I am just getting started with Cython and would appreciate some pointers as to how to approach this process. I have identified a speed bottleneck in my code and would like to optimize the performance of a specific operation.
I have a pandas DataFrame trades that looks like this:
Codes Price Size
Time
2015-02-24 15:30:01-05:00 R6,IS 11.6100 100
2015-02-24 15:30:01-05:00 R6,IS 11.6100 100
2015-02-24 15:30:01-05:00 R6,IS 11.6100 100
2015-02-24 15:30:01-05:00 11.6100 375
2015-02-24 15:30:01-05:00 R6,IS 11.6100 100
... ... ... ...
2015-02-24 15:59:55-05:00 R6,IS 11.5850 100
2015-02-24 15:59:55-05:00 R6,IS 11.5800 200
2015-02-24 15:59:55-05:00 T 11.5850 100
2015-02-24 15:59:56-05:00 R6,IS 11.5800 175
2015-02-24 15:59:56-05:00 R6,IS 11.5800 225
[5187 rows x 3 columns]
I have a numpy array called codes:
array(['4', 'AP', 'CM', 'BP', 'FA', 'FI', 'NC', 'ND', 'NI', 'NO', 'PT',
'PV', 'PX', 'SD', 'WO'],
dtype='|S2')
I need to filter trades such that if any of the values in codes is included in trades['Codes'] that row is excluded.
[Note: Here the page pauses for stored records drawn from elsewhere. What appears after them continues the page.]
/-- Command `t` runs, once, where it has started with opcode `op`: a failing parameter check, `bad` naming the words that
the opcode's own checks find wrong, ends it (R535 row 4), else `f` takes its descriptor. The Chart store's commands stand
from the test phase of a shutdown on (R192, log 61). -/
def runCmd (t : BitVec 14) (op : Nat) (bad : List Word → List Nat) (f : List Word → State → State) (s : State) : State :=
  match cmdOfTag s t with
  | none => s
  | some c =>
    if c.ran ∨ fld (wordAt c.desc 0) 0 8 ≠ op ∨ ¬ s.coreOn ∨ (s.shutTest ∧ op / 16 = 5) then s
    else
      let s := { s with hif := { s.hif with cmds := s.hif.cmds.map (fun x => if x.tag = t ∧ x.started then { x with ran := true } else x) } }
      match lowestOff (paramReserved op c.desc ++ bad c.desc) with
      | some o => finishDetail t stBadField o 0 s
      | none => f c.desc s

/-- Command `t` is looked at again by its row: it waits for something that has not come (R109, R497). -/
def cmdAgain (t : BitVec 14) (s : State) : State :=
  { s with hif := { s.hif with cmds := s.hif.cmds.map (fun x => if x.tag = t ∧ x.started then { x with ran := false } else x) } }

/-- A field test that fails at byte offset `o`. -/
def badAt (o : Nat) (b : Bool) : List Nat := if b then [o] else []

/-- The 16 token or payload bytes at +0x0C (R537). -/
def tokenOf (d : List Word) : List Byte := ((d.drop 3).take 4).flatMap wordBytes

/-- What a read of host memory returns: nothing where it fails, or cannot be made (R496, R497). -/
def hostData (s : State) (src : Option (List Byte)) : Option (List Byte) := if s.hostMem then src else none

/-- A command's read of host memory failed (R496, R534). -/
def hostReadFail (t : BitVec 14) (s : State) : State := finishDetail t stBadField 0xFE 0 (countF aHifStat 16 16 1 s)

/-- `n` bytes of host data; bytes the source does not give are 0 and none beyond `n` is taken. -/
def hostBytes (n : Nat) (l : List Byte) : List Byte := (List.range n).map (byteAt l)

/-- Command `t` asks the HMAC engine, which serves one request at a time in order of arrival (R50): `f` runs once the engine is free
for it, before that its row is given again (log 76). -/
def hmacServe (t : BitVec 14) (f : State → State) (s : State) : State :=
  if openDevice s ∨ (s.cht.signing.isNone ∧ s.sec.hmacQ = []) then f s
  else if hmacMay s (some t) then chtNext (tapServe (f (hmacLeave (some t) s)))
  else hmacJoin (some t) (cmdAgain t s)

/-! ### Rings and power -/

/-- NOP. -/
def cmdNop (t : BitVec 14) (s : State) : State := runCmd t 0x01 (fun _ => []) (fun _ s => finish t stOk 0 s) s

/-- A stream ring (R538). -/
def isStreamRing (j : Nat) : Bool := (decide (16 ≤ j) && decide (j ≤ 23)) || j == 26

/-- STREAM_OPEN (R513, R417, R554, R605, R647). -/
def cmdStreamOpen (t : BitVec 14) (s : State) : State :=
  let bad (d : List Word) : List Nat :=
    let j := fld (wordAt d 2) 0 5
    let k := fld (wordAt d 2) 8 3
    let m := fld (wordAt d 3) 0 8
    let taken := s.hif.inputs.any (fun x => decide (x.2 &&& m ≠ 0))
    badAt 8 (!isStreamRing j || !s.b (aRingCfg j) 0 || k == 0 || decide (5 < k))
      ++ badAt 0xC (if k = 2 then m == 0 || taken else m != 0)
  runCmd t 0x02 bad (fun d s =>
    let j := fld (wordAt d 2) 0 5
    let k := fld (wordAt d 2) 8 3
    if s.f (aRingLive j) 16 3 ≠ 0 ∨ (k ≠ 2 ∧ (streamRing s k).isSome) then finish t stBusyState 0 s
    else
      let s := s.setF (aRingLive j) 16 3 k
      let s := match k with
        | 1 => { s with evt := { s.evt with staging := [], waiting := [], seq := 0, lost := 0 } }
        | 2 => { s with hif := { s.hif with inputs := s.hif.inputs ++ [(j, fld (wordAt d 3) 0 8)] } }
        | 4 => { s with hif := { s.hif with logPos := some s.log.next } }
        | 5 => { s with hif := { s.hif with jrnPos := some (s.rg aChtJnext).toNat } }
        | _ => s
      stallCheck (finish t stOk 0 s)) s

/-- STREAM_CLOSE (R513, R554). -/
def cmdStreamClose (t : BitVec 14) (s : State) : State :=
  runCmd t 0x03 (fun d => badAt 8 (!isStreamRing (fld (wordAt d 2) 0 5))) (fun d s =>
    let j := fld (wordAt d 2) 0 5
    if s.f (aRingLive j) 16 3 = 0 then finish t stOkEmpty 0 s
    else closeCheck j { s with hif := { s.hif with closing := s.hif.closing ++ [(j, t)] } }) s

/-- PWR_STATE (R109): with the posted queue full it waits. -/
def cmdPwrState (t : BitVec 14) (s : State) : State :=
  runCmd t 0x10 (fun d => badAt 8 (fld (wordAt d 2) 0 2 == 3)) (fun d s =>
    if s.aon.posted.length < 8 then pwrStateCmd t (fld (wordAt d 2) 0 2) (bit (wordAt d 2) 2) s else cmdAgain t s) s

/-- SHUTDOWN (R191, R207). -/
def cmdShutdown (t : BitVec 14) (s : State) : State :=
  runCmd t 0x11 (fun _ => []) (fun d s =>
    if s.shutOn then finish t stBusyState 0 s
    else shutBegin (bistList s (fld (wordAt d 2) 0 2)) (some t) (fire 970 s)) s

/-! ### Profiles -/

/-- The checks of OFFSET, LENGTH and ADDR (R537, R539, R541): OFFSET at +0x08 is `off`, the area ends at `top`. -/
def areaBad (off top : Nat) (d : List Word) : List Nat :=
  let len := fld (wordAt d 3) 0 13
  badAt 8 (off % 4 != 0 || decide (top < off)) ++ badAt 0xC (len % 4 != 0 || decide (4096 < len) || decide (top < off + len))
    ++ badAt 0x10 ((wordAt d 4).toNat % 4 != 0)

/-- PROFILE_WRITE (R166, R167, R539). -/
def cmdProfileWrite (t : BitVec 14) (src : Option (List Byte)) (s : State) : State :=
  runCmd t 0x18 (fun d => areaBad (fld (wordAt d 2) 16 16) 12288 d) (fun d s =>
    let slot := fld (wordAt d 2) 0 1
    let len := fld (wordAt d 3) 0 13
    if runningSlot s = slot + 1 then finish t stDenied 0 (fire 25 s)
    else if len = 0 then finish t stOkEmpty 0 s
    else match hostData s src with
      | none => hostReadFail t s
      | some b => finish t stOk len (ldgDev (slotBase slot + fld (wordAt d 2) 16 16) (hostBytes len b) s)) s

/-- PROFILE_SEAL (R168, R539). -/
def cmdProfileSeal (t : BitVec 14) (s : State) : State :=
  runCmd t 0x19 (fun _ => []) (fun d s => hmacServe t (profileSeal t (fld (wordAt d 2) 0 1) (tokenOf d)) s) s

/-- PROFILE_CHECK (R161, R539). -/
def cmdProfileCheck (t : BitVec 14) (s : State) : State :=
  runCmd t 0x1A (fun _ => []) (fun d s =>
    hmacServe t (fun s => finish t stOk (profileReason s (fld (wordAt d 2) 0 1) false) s) s) s

/-! ### References, selection and steering -/

/-- QL_SUPPLY (R275, R538). -/
def cmdQlSupply (t : BitVec 14) (s : State) : State :=
  let bad (d : List Word) : List Nat :=
    let r := fld (wordAt d 2) 0 4
    let q := s.f (aRefCfg r) 9 3
    badAt 8 (decide (10 < r) || decide (q < 2) || decide (4 < q) || (q != 4 && decide (15 < fld (wordAt d 2) 8 8)))
  runCmd t 0x20 bad (fun d s =>
    let r := fld (wordAt d 2) 0 4
    let s := s.setF (aRefQlin r) 0 8 (fld (wordAt d 2) 8 8)
    let s := if s.f (aRefCfg r) 9 3 = 4 then s.setF (aRefQlin r) 8 8 (fld (wordAt d 2) 16 8) else s
    let s := (s.setF (aRefQlin r) 16 1 1).setF (aRefStat r) 12 1 0
    finish t stOk 0 (refSync r (s.setRef r { s.ref r with supplied := s.aon.optime }))) s

/-- SEL_FORCE (R303, R304, R327, R329): the completion follows the decision. -/
def cmdSelForce (t : BitVec 14) (s : State) : State :=
  let bad (d : List Word) : List Nat :=
    let g := fld (wordAt d 2) 8 4
    badAt 8 ((decide (11 ≤ g) && decide (g ≤ 13)) || (decide (g ≤ 10) && !s.b (aRefCfg g) 0))
  runCmd t 0x21 bad (fun d s =>
    let c := fld (wordAt d 2) 0 1
    let g := fld (wordAt d 2) 8 4
    if s.b (aSelStat c) 12 then finish t stBusyState 0 s
    else if g = 14 ∧ s.f (aSelStat c) 8 4 = 14 then finish t stOkEmpty 0 s
    else if g ≤ 10 ∧ ¬ circleOk s c g then finish t stCircular 0 (fire (chEv c + 6) s)
    else
      let was := heldOver s c
      let s := s.setF (aSelStat c) 8 4 g
      let now := heldOver s c
      let s := if now ∧ ¬ was then fire (chEv c + 14) s else if was ∧ ¬ now then fire (chEv c + 15) s else s
      finish t stOk 0 (selDecideAll s)) s

/-- DPLL_STEP (R348, R535). -/
def cmdDpllStep (t : BitVec 14) (s : State) : State :=
  runCmd t 0x22 (fun d => badAt 8 (bit (wordAt d 2) 9)) (fun d s =>
    let a := signed 48 ((wordAt d 3).toNat + 2 ^ 32 * fld (wordAt d 2) 16 16)
    let c := fld (wordAt d 2) 0 1
    -- row 6 of R535 before row 7
    if (s.chan c).stepLeft ≠ 0 ∨ s.inCoast then finish t stBusyState 0 s
    else dpllStep t c (fld (wordAt d 2) 8 2) a s) s

/-- DPLL_LOOP (R350). -/
def cmdDpllLoop (t : BitVec 14) (s : State) : State :=
  let bad (d : List Word) : List Nat :=
    let k := fld (wordAt d 2) 8 2
    badAt 0xC ((k == 1 || k == 2) && decide (1024000 * s.f (aDpllPullin (fld (wordAt d 2) 0 1)) 0 10 < (wordAt d 3).toInt.natAbs))
  runCmd t 0x23 bad (fun d s => dpllLoop t (fld (wordAt d 2) 0 1) (fld (wordAt d 2) 8 2) (wordAt d 3).toInt s) s

/-- FG_REALIGN (R386, R387). -/
def cmdFgRealign (t : BitVec 14) (s : State) : State :=
  let bad (d : List Word) : List Nat :=
    badAt 8 ((List.range 4).any (fun i => bit (wordAt d 2) i && (!s.b (aFgCfg i) 0 || fgDiv s i == 0)))
  runCmd t 0x24 bad (fun d s =>
    -- row 6 of R535 before row 7
    if s.inCoast then finish t stBusyState 0 s else fgRealign t (fld (wordAt d 2) 0 4) s) s

/-! ### Chronometers, pulses and the bus -/

/-- CHR_ADJUST (R406). -/
def cmdChrAdjust (t : BitVec 14) (s : State) : State :=
  let bad (d : List Word) : List Nat :=
    let ns := fld (wordAt d 2) 8 8
    if bit (wordAt d 2) 2 ∧ ¬ incOk ns (wordAt d 3).toNat then [if 3 ≤ ns ∧ ns ≤ 5 then 0xC else 8] else []
  runCmd t 0x30 bad (fun d s =>
    let w := wordAt d 2
    let o := signed 64 (dwordAt d 4) * 4294967296 + (wordAt d 6).toNat
    chrAdjust t (fld w 0 2) (fld w 8 8) (wordAt d 3).toNat o (bit w 2) (bit w 3) (bit w 4) true s) s

/-- A time of `PG_ARM` in 2^-16 ns. -/
def pgTime (sec ns : Nat) : Int := ((sec * nsPerS + ns) * 65536 : Nat)

/-- PG_ARM (R421, R422). -/
def cmdPgArm (t : BitVec 14) (s : State) : State :=
  let bad (d : List Word) : List Nat :=
    let p := fld (wordAt d 2) 0 8
    let per : Nat := (s.rg (aPgPerLo p)).toNat + 2 ^ 32 * s.f (aPgPerHi p) 0 16
    let width : Nat := (s.rg (aPgWidth p)).toNat
    badAt 8 (decide (3 < p) || (width != 0 && (decide (width < 8) || decide (per < (width + 8) * 65536))))
      ++ badAt 0x10 (decide (nsPerS ≤ (wordAt d 4).toNat)) ++ badAt 0x1C (decide (nsPerS ≤ (wordAt d 7).toNat))
  runCmd t 0x31 bad (fun d s =>
    let w := wordAt d 2
    let start := pgTime ((wordAt d 3).toNat + 2 ^ 32 * fld w 16 16) (wordAt d 4).toNat
    let stop := pgTime ((wordAt d 6).toNat + 2 ^ 32 * fld (wordAt d 5) 0 16) (wordAt d 7).toNat
    pgArm t (fld w 0 8) start stop true true (bit w 8) (bit w 9) s) s

/-- PG_DISARM (R425, R538). -/
def cmdPgDisarm (t : BitVec 14) (s : State) : State :=
  runCmd t 0x32 (fun d => badAt 8 (decide (3 < fld (wordAt d 2) 0 8))) (fun d s => pgDisarm t (fld (wordAt d 2) 0 8) s) s

/-- AIR_SEND (R459, R460). -/
def cmdAirSend (t : BitVec 14) (s : State) : State :=
  runCmd t 0x38 (fun d => badAt 8 (!bit (wordAt d 2) 5 && fld (wordAt d 2) 0 5 == airId s)) (fun d s =>
    airSend t (fld (wordAt d 2) 0 5) (bit (wordAt d 2) 5) (fld (wordAt d 2) 8 8) (tokenOf d) s) s

/-! ### The Ledger and the Logbook -/

/-- LDG_READ (R539, R575): it waits while the host's memory cannot be written (R497). -/
def cmdLdgRead (t : BitVec 14) (s : State) : State :=
  runCmd t 0x40 (fun d => areaBad (fld (wordAt d 2) 0 18) 0x40000 d) (fun d s =>
    let len := fld (wordAt d 3) 0 13
    if len = 0 then finish t stOkEmpty 0 s
    else if ¬ s.hostMem then cmdAgain t s
    else finish t stOk len (hostPut (dwordAt d 4) (s.ldgBytes (fld (wordAt d 2) 0 18) len) s)) s

/-- LDG_WRITE (R539, R573). -/
def cmdLdgWrite (t : BitVec 14) (src : Option (List Byte)) (s : State) : State :=
  runCmd t 0x41 (fun d => areaBad (fld (wordAt d 2) 0 18) 0x40000 d) (fun d s =>
    let o := fld (wordAt d 2) 0 18
    let len := fld (wordAt d 3) 0 13
    let words := (List.range (len / 4)).map (fun i => o + 4 * i)
    if words.any (fun a => !ldgOpen a) then finish t stDenied 0 (ldgClosed (words.any ldgProfile) s)
    else if len = 0 then finish t stOkEmpty 0 s
    else match hostData s src with
      | none => hostReadFail t s
      | some b => finish t stOk len (ldgHostRun o (hostBytes len b) s)) s

/-- LOG_CLEAR (R607 to R609); a Logbook that can write no record more (R611) is not in a state that allows it. -/
def cmdLogClear (t : BitVec 14) (s : State) : State :=
  let loc := match cmdOfTag s t with | some c => c.ring == 24 | none => false
  runCmd t 0x48 (fun _ => []) (fun d s => hmacServe t (fun s =>
    let (ok, number, s) := useToken 1 0 (tokenOf d) s
    if s.lifecycle = 2 ∨ ¬ ok then finish t stDenied 0 (fire 787 s)
    else if s.log.clearing ∨ s.log.scanning ∨ s.log.exhausted then finish t stBusyState 0 s
    else
      let n := s.log.next
      chtNext (finish t stOk n (logClear number loc s))) s) s

/-! ### The Chart store -/

/-- CHT_READ (R539, R646). -/
def cmdChtRead (t : BitVec 14) (s : State) : State :=
  runCmd t 0x50 (fun d => badAt 8 (fld (wordAt d 2) 0 2 == 3) ++ badAt 0x10 ((wordAt d 4).toNat % 4 != 0)) (fun d s =>
    chtNext (chtReadCmd t (fld (wordAt d 2) 0 2) (wordAt d 3).toNat (fld (wordAt d 2) 16 16) (dwordAt d 4) s)) s

/-- CHT_SCRUB (R539, R643). -/
def cmdChtScrub (t : BitVec 14) (s : State) : State :=
  runCmd t 0x51 (fun _ => []) (fun _ s => chtNext (chtScrubCmd t s)) s

/-- CHT_FORMAT (R539, R648). -/
def cmdChtFormat (t : BitVec 14) (s : State) : State :=
  runCmd t 0x52 (fun _ => []) (fun d s => hmacServe t (fun s => chtNext (chtFormatCmd t (tokenOf d) s)) s) s

/-! ### Security -/

/-- SEC_CHALLENGE (R662, R664, R682). -/
def cmdSecChallenge (t : BitVec 14) (s : State) : State :=
  runCmd t 0x60 (fun d => badAt 8 (fld (wordAt d 2) 0 4 == 0 || decide (5 < fld (wordAt d 2) 0 4)) ++ badAt 0x10 ((wordAt d 4).toNat % 4 != 0))
    (fun d s => if s.shutTest then finish t stBusyState 0 s else secChallenge t (fld (wordAt d 2) 0 4) (dwordAt d 4) (cmdAgain t s)) s

/-- SEC_UNLOCK (R666, R672): none is granted from the test phase of a shutdown on (R682). -/
def cmdSecUnlock (t : BitVec 14) (s : State) : State :=
  runCmd t 0x61 (fun d => badAt 8 (fld (wordAt d 2) 0 2 == 3)) (fun d s =>
    if fld (wordAt d 2) 0 2 = 0 then secUnlock t 0 (tokenOf d) s
    else if s.shutTest then finish t stDenied 0 (dbgRefuse (useToken 3 (fld (wordAt d 2) 0 2) (tokenOf d) s).2.2)
    else hmacServe t (secUnlock t (fld (wordAt d 2) 0 2) (tokenOf d)) s) s

/-- SEC_LIFECYCLE (R667, R668). -/
def cmdSecLifecycle (t : BitVec 14) (s : State) : State :=
  runCmd t 0x62 (fun d => badAt 8 (fld (wordAt d 2) 0 2 == 0 || fld (wordAt d 2) 0 2 == 3)) (fun d s =>
    hmacServe t (fun s => chtNext (secLifecycle t (fld (wordAt d 2) 0 2) (tokenOf d) s)) s) s

/-- SEC_KEY_LOAD (R539, R660). -/
def cmdSecKeyLoad (t : BitVec 14) (src : Option (List Byte)) (readBack : List Byte) (s : State) : State :=
  runCmd t 0x63 (fun d => badAt 0x10 ((wordAt d 4).toNat % 4 != 0)) (fun d s =>
    hmacServe t (secKeyLoad t (bit (wordAt d 2) 0) ((hostData s src).map (hostBytes 32)) readBack) s) s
Currently I am doing this:
ix = trades.Codes.str.split(',').apply(lambda cs: not any(c in excludes for c in cs))
trades = trades[ix]
However, this is too slow and I need to make it faster. I want to use cython (as described here or maybe numba, it seems like cython is the better option.
I basically need a function like this:
def isinCodes(codes_array1, codes_array2):
for x in codes_array1:
for y in codes_array2:
if x == y: return True
return False
What types do I need to use when cythonizing?